Mailing List flyrotary@lancaironline.net Message #64500
From: Matt Boiteau mattboiteau@gmail.com <flyrotary@lancaironline.net>
Subject: Re: [FlyRotary] Re: wiring
Date: Sun, 2 Dec 2018 21:54:36 -0500
To: Rotary motors in aircraft <flyrotary@lancaironline.net>
Correct. The CAS 100% needs to be shielded. Ground only 1 end at ECU.

- Matt Boiteau

On Sun, Dec 2, 2018, 20:58 Neil Unger 12348ung@gmail.com <flyrotary@lancaironline.net wrote:

Great news Andrew.  Just looked up my fueltek wiring and the CAS is the only shielded wires in the loom.  Neil


On 12/3/2018 12:21 PM, Andrew Martin andrew@martinag.com.au wrote:
Finally seem to have made progress on my wiring issues. learned another lesson yesterday. Seems not all shielded wire is up to the task delegated to it.
In my quest to find the elusive gremlin that made the engine miss when transmitting on the radio, and after fiddling with wires associated with radio & efis with no improvements, I finally got to the CAS wire (by this stage I'm just cutting & replacing wires) but didn't have enough on hand to replace it, But found a cable roll of 2 wire shielded in the corner of the hangar (owned by an sparky) and borrowed a bit just to try. Well, it must be better quality as ran engine up with no more miss at any rpm while transmitting, so here's hoping I found the buggar.
Andrew



On Sun, Sep 2, 2018 at 9:41 AM Andrew Martin <andrew@martinag.com.au> wrote:
Update: ended up splitting coil power into 2 circuits, leading/trailing, with independent feeds/fuses/switches, now can check ignition on A & B ECU rather than just B as per EC2 wiring. Also cleaned up a bit more wiring as I had inadvertently created a ground loop on my radio to efis serial cable by connecting the shield to ground at both ends by mistake. Radio works better but now an old problem has returned that I thought I had fixed as Tracy had years ago, given instructions on installing some part to the circuit board, when I transmit on radio the engine misses, think the injectors are going full open and flooding engine again. seems to only happen in flight which has got me buggered as the engine cannot know its flying.

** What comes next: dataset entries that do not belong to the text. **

/-- Whether an instruction meets the hypotheses of its completion. -/
def fxReady (e : Fx) (s : State) : Bool :=
  issues s e.op e.f && match s.turn with
  | .issue p _ => e.ready (s.exOf p e.op e.f) (s.start p e.f) &&
    (!e.walks || !(e.out (s.exOf p e.op e.f) (s.start p e.f)).walksOut p.g p.w p.f p.pc)
  | _ => false

/-- What `fxReady` says. -/
theorem fxReady_sound (e : Fx) (s : State) (h : fxReady e s = true) :
    ∃ p q, Issuing s p q e.op e.f ∧ e.ready (s.exOf p e.op e.f) (s.start p e.f) = true ∧ e.Walked s p := by
  unfold fxReady at h
  rw [Bool.and_eq_true] at h
  obtain ⟨p, q, ht, hi⟩ := issues_sound _ _ _ h.1
  have h2 := h.2
  rw [ht] at h2
  simp only [Bool.and_eq_true, Bool.or_eq_true, Bool.not_eq_true'] at h2
  exact ⟨p, q, hi, h2.1, fun hw => h2.2.resolve_left (by simp [hw])⟩

/-- Whether well-formed instructions of a table meet the hypotheses of their completion. -/
def tableReady (tbl : Instr → Option Fx) (s : State) (is : List Instr) : Bool :=
  is.all (fun i => i.wellFormed && match tbl i with
    | some e => fxReady e s
    | none => false)

/-! Witnesses: every instruction of each table can complete. -/

theorem witness_IntegerInstructionsComplete : tableReady (fun i => (integerAlu i).map Alu.fx) loaded (List.flatten [
  [Instr.iadd, Instr.isub, Instr.imul, Instr.imulh, Instr.idiv, Instr.irem, Instr.imin, Instr.imax, Instr.iabs, Instr.isadd, Instr.lea, Instr.iset].map (fun i => i { form := .s, d := 0, a := 0, b6 := 0 }),
  [.bfx { form := .m, d := 0, a := 0, b6 := 0 }, .imad { form := .m, d := 0, a := 0, b6 := 0 }, .iadd3 { form := .m, d := 0, a := 0, b6 := 0 }],
  [.idot4 { form := .m, d := 0, a := 0, b6 := 0, md := 4 }],
  [Instr.and, Instr.or, Instr.xor, Instr.shl, Instr.shr, Instr.sar, Instr.popc, Instr.clz, Instr.brev].map (fun i => i { form := .s, d := 0, a := 0, b6 := 0, md := 8 }),
  [Instr.bitf, Instr.fsh, Instr.bfi, Instr.bytx].map (fun i => i { form := .m, d := 0, a := 0, b6 := 0, md := 8 })]) = true := by decide +kernel

theorem witness_FloatInstructionsComplete : tableReady (fun i => (floatAlu i).map Alu.fx) loaded (List.flatten [
  [.fset { form := .m, d := 0, a := 0, b6 := 0, b := 0, c := 0, md := 10 }, .fcvt { form := .m, d := 0, a := 0, b6 := 0, b := 0, c := 0, md := 10 }],
  [Instr.fadd, Instr.fmul, Instr.fmin, Instr.fmax, Instr.fdiv, Instr.fsqrt, Instr.frcp, Instr.frsq, Instr.fex2, Instr.flg2, Instr.frnd, Instr.fscl].map (fun i => i { form := .s, d := 0, a := 0, b6 := 0, md := 10 }),
  [.ffma { form := .m, d := 0, a := 0, b6 := 0, md := 10 }],
  [.fdot2 { form := .m, d := 0, a := 0, b6 := 0, md := 11 }],
  [.icvt { form := .m, d := 0, a := 0, b6 := 0, b := 0, c := 0 }]]) = true := by decide +kernel

theorem witness_PredicateInstructionsComplete : tableReady predicateFx loaded (List.flatten [
  [.iaddc { form := .m, d := 0, a := 0, b6 := 0, b := 0, c := 0 }, .plog { form := .m, d := 0, a := 0, b6 := 0, b := 0, c := 0 }],
  [Instr.icmp, Instr.pmov, Instr.pchk].map (fun i => i { form := .s, d := 0, a := 0, b6 := 0 }),
  [.fcmp { form := .m, d := 0, a := 0, b6 := 0, b := 0, c := 0, md := 10 }],
  [.sel { form := .m, d := 0, a := 0, b6 := 0, b := 0, c := 0, md := 8 }],
  [.fcls { form := .m, d := 0, a := 0, b6 := 0, md := 10 }],
  [.vote { form := .s, d := 0, a := 0, b6 := 0, md := 8 }],
  [.feq { form := .m, d := 0, a := 0, b6 := 0, sub := 1 }]]) = true := by decide +kernel

theorem witness_MoveInstructionsComplete : tableReady moveFx loaded (List.flatten [
  [Instr.mov, Instr.movi, Instr.nbr, Instr.cxs, Instr.bcst].map (fun i => i { form := .s, d := 0, a := 0, b6 := 0, md := 8 }),
  [.movs { form := .s, d := 0, a := 0, b6 := 0 }],
  [.movw { form := .s, d := 0x0D, a := 0, b6 := 0 }],
  [.vtos { form := .s, d := 192, a := 0, b6 := 0, md := 8 }],
  [.view { form := .s, d := 0, a := 192, b6 := 0 }],
  [.lred { form := .s, d := 0, a := 0, b6 := 3, md := 8 }, .lscan { form := .s, d := 0, a := 0, b6 := 3, md := 8 }]]) = true := by decide +kernel

theorem witness_ControlInstructionsComplete : tableReady controlFx loaded (List.flatten [
  [.nop { form := .s, d := 248, a := 248, b6 := 0 }, .fyld { form := .s, d := 248, a := 248, b6 := 0 }],
  [.bra { form := .s, d := 0, a := 0, b6 := 0 }, .bru { form := .s, d := 0, a := 0, b6 := 0 }],
  [.jmx { form := .s, d := 248, a := 0, b6 := 0 }, .ret { form := .s, d := 248, a := 0, b6 := 0 }],
  [.call { form := .m, d := 0, a := 0, b6 := 0 }],
  [.fstart { form := .s, d := 192, a := 248, b6 := 0 }],
  [.loop { form := .s, d := 192, a := 0, b6 := 0 }]]) = true := by decide +kernel

theorem witness_MemoryInstructionsComplete : tableReady memoryFx (oneLane loaded) (List.flatten [
  [.ipf { form := .s, d := 248, a := 192, b6 := 0 }, .iunp { form := .s, d := 248, a := 192, b6 := 0 }],
  [Instr.ipin, Instr.waitc, Instr.sigc].map (fun i => i { form := .s, d := 192, a := 192, b6 := 0 })]) = true := by decide +kernel

theorem witness_MemoryInstructionsComplete_loads : tableReady memoryFx (oneLane loaded) (List.flatten [
  [Instr.ld, Instr.st, Instr.lds, Instr.sts, Instr.ldfe, Instr.stfe].map (fun i => i { form := .s, d := 0, a := 0, b6 := 0, md := 8 }),
  [.ldu { form := .s, d := 192, a := 192, b6 := 0, md := 8 }, .stu { form := .s, d := 192, a := 192, b6 := 0, md := 8 }],
  [.pft { form := .m, d := 248, a := 192, b6 := 0, b := 192, md := 8 }]]) = true := by decide +kernel

theorem witness_MemoryInstructionsComplete_more : tableReady memoryFx (oneLane loaded) (List.flatten [
  [.pfc { form := .s, d := 248, a := 0, b6 := 0, md := 8 }, .cctl { form := .s, d := 248, a := 0, b6 := 0, md := 8 }],
  [.atom { form := .m, d := 0, a := 0, b6 := 0, b := 0, c := 0 }, .atoms { form := .m, d := 0, a := 0, b6 := 0, b := 0, c := 0 }],
  [.acas { form := .m, d := 0, a := 0, b6 := 0, md := 8 }],
  [.red { form := .m, d := 248, a := 0, b6 := 0, b := 0, c := 0 }],
  [Instr.acq, Instr.rel, Instr.fence].map (fun i => i { form := .m, d := 248, a := 248, b6 := 0 }),
  [.ifen { form := .s, d := 248, a := 248, b6 := 0 }]]) = true := by decide +kernel

theorem witness_TileAndRegionInstructionsComplete : tableReady tileFx (oneLane loaded) (List.flatten [
  [.xvset { form := .s, d := 0, a := 0, b6 := 0 }, .perf { form := .s, d := 0, a := 0, b6 := 0 }],
  [Instr.cvtq, Instr.dq, Instr.scq].map (fun i => i { form := .m, d := 0, a := 0, b6 := 0, c := 0 }),
  [.sacc { form := .m, d := 0, a := 0, b6 := 0, b := 192, c := 192 }],
  [.ttr { form := .m, d := 0, a := 0, b6 := 0 }],
  [.ldt { form := .m, d := 0, a := 192, b6 := 0, b := 192, md := 8 }, .stt { form := .m, d := 0, a := 192, b6 := 0, b := 192, md := 8 }],
  [.ldac { form := .m, d := 0, a := 192, b6 := 0, md := 8 }],
  [.fest { form := .s, d := 0, a := 248, b6 := 0 }],
  [.rgno { form := .s, d := 248, a := 248, b6 := 0 }],
  [.cmt { form := .l, d := 0, a := 192, b6 := 1, b := 1 }],
  [.pset { form := .s, d := 0, a := 248, b6 := 3 }],
  [.cart { form := .s, d := 0, a := 192, b6 := 0 }]]) = true := by decide +kernel

theorem witness_EngineInstructionsComplete : tableReady engineFx (oneLane loaded) (List.flatten [
  [Instr.mseq, Instr.copy, Instr.apst, Instr.xwr, Instr.xrd, Instr.xsnd].map (fun i => i { form := .m, d := 192, a := 192, b6 := 0 }),
  [Instr.oprf, Instr.apsp, Instr.xfen].map (fun i => i { form := .m, d := 248, a := 248, b6 := 0 }),
  [.mstq { form := .m, d := 0, a := 248, b6 := 0 }, .qmap { form := .m, d := 0, a := 248, b6 := 0 }],
  [.copyU { form := .lx, d := 192, a := 192, b6 := 0, sub := 1, w2 := 0xF8 }],
  [.cchn { form := .m, d := 192, a := 192, b6 := 0, b := 192 }],
  [.apstGo { form := .m, d := 248, a := 192, b6 := 0, sub := 1 }],
  [.ecmd { form := .m, d := 192, a := 192, b6 := 1 }],
  [.sbq { form := .m, d := 0, a := 192, b6 := 0 }],
  [.xrdV { form := .m, d := 0, a := 0, b6 := 0, b := 192, sub := 1 }],
  [.xcng { form := .m, d := 0, a := 0, b6 := 0 }]]) = true := by decide +kernel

Going to try rewiring components back to the battery. as now I think it could be something to do with the battery being moved for CoG and components losing their independent feeds & ground back to the battery.

Andrew

On Tue, Aug 14, 2018 at 11:00 AM, Andrew Martin andrew@martinag.com.au <flyrotary@lancaironline.net> wrote:
Interested to know what usually causes the breaker to trip?
Is it common to get an amp draw intermittently higher than breaker rating from components that does not really justify increasing wire size & breaker rating?

Up until this corrosion incident fuses have worked for me, But have always used fuses & wire size much higher than component requirement, that way if a fuse blew, there was a substantial fault somewhere that caused it. btw. only time a fuse has blown is on the ground when some idiot stuck a screwdiver where it shouldn't go. but then I haven't flown much either to say it wont happen in the air.
Andrew


On Mon, Aug 13, 2018 at 11:06 PM, Tracy Crook rwstracy@gmail.com <flyrotary@lancaironline.net> wrote:
I use Corrosion X on any electrical connection I think may need it.  But I don’t use fuses on anything in the airplane.  Just a personal hang up.  Having a manually resettable breaker has saved me lots of times, even on non flight critical stuff.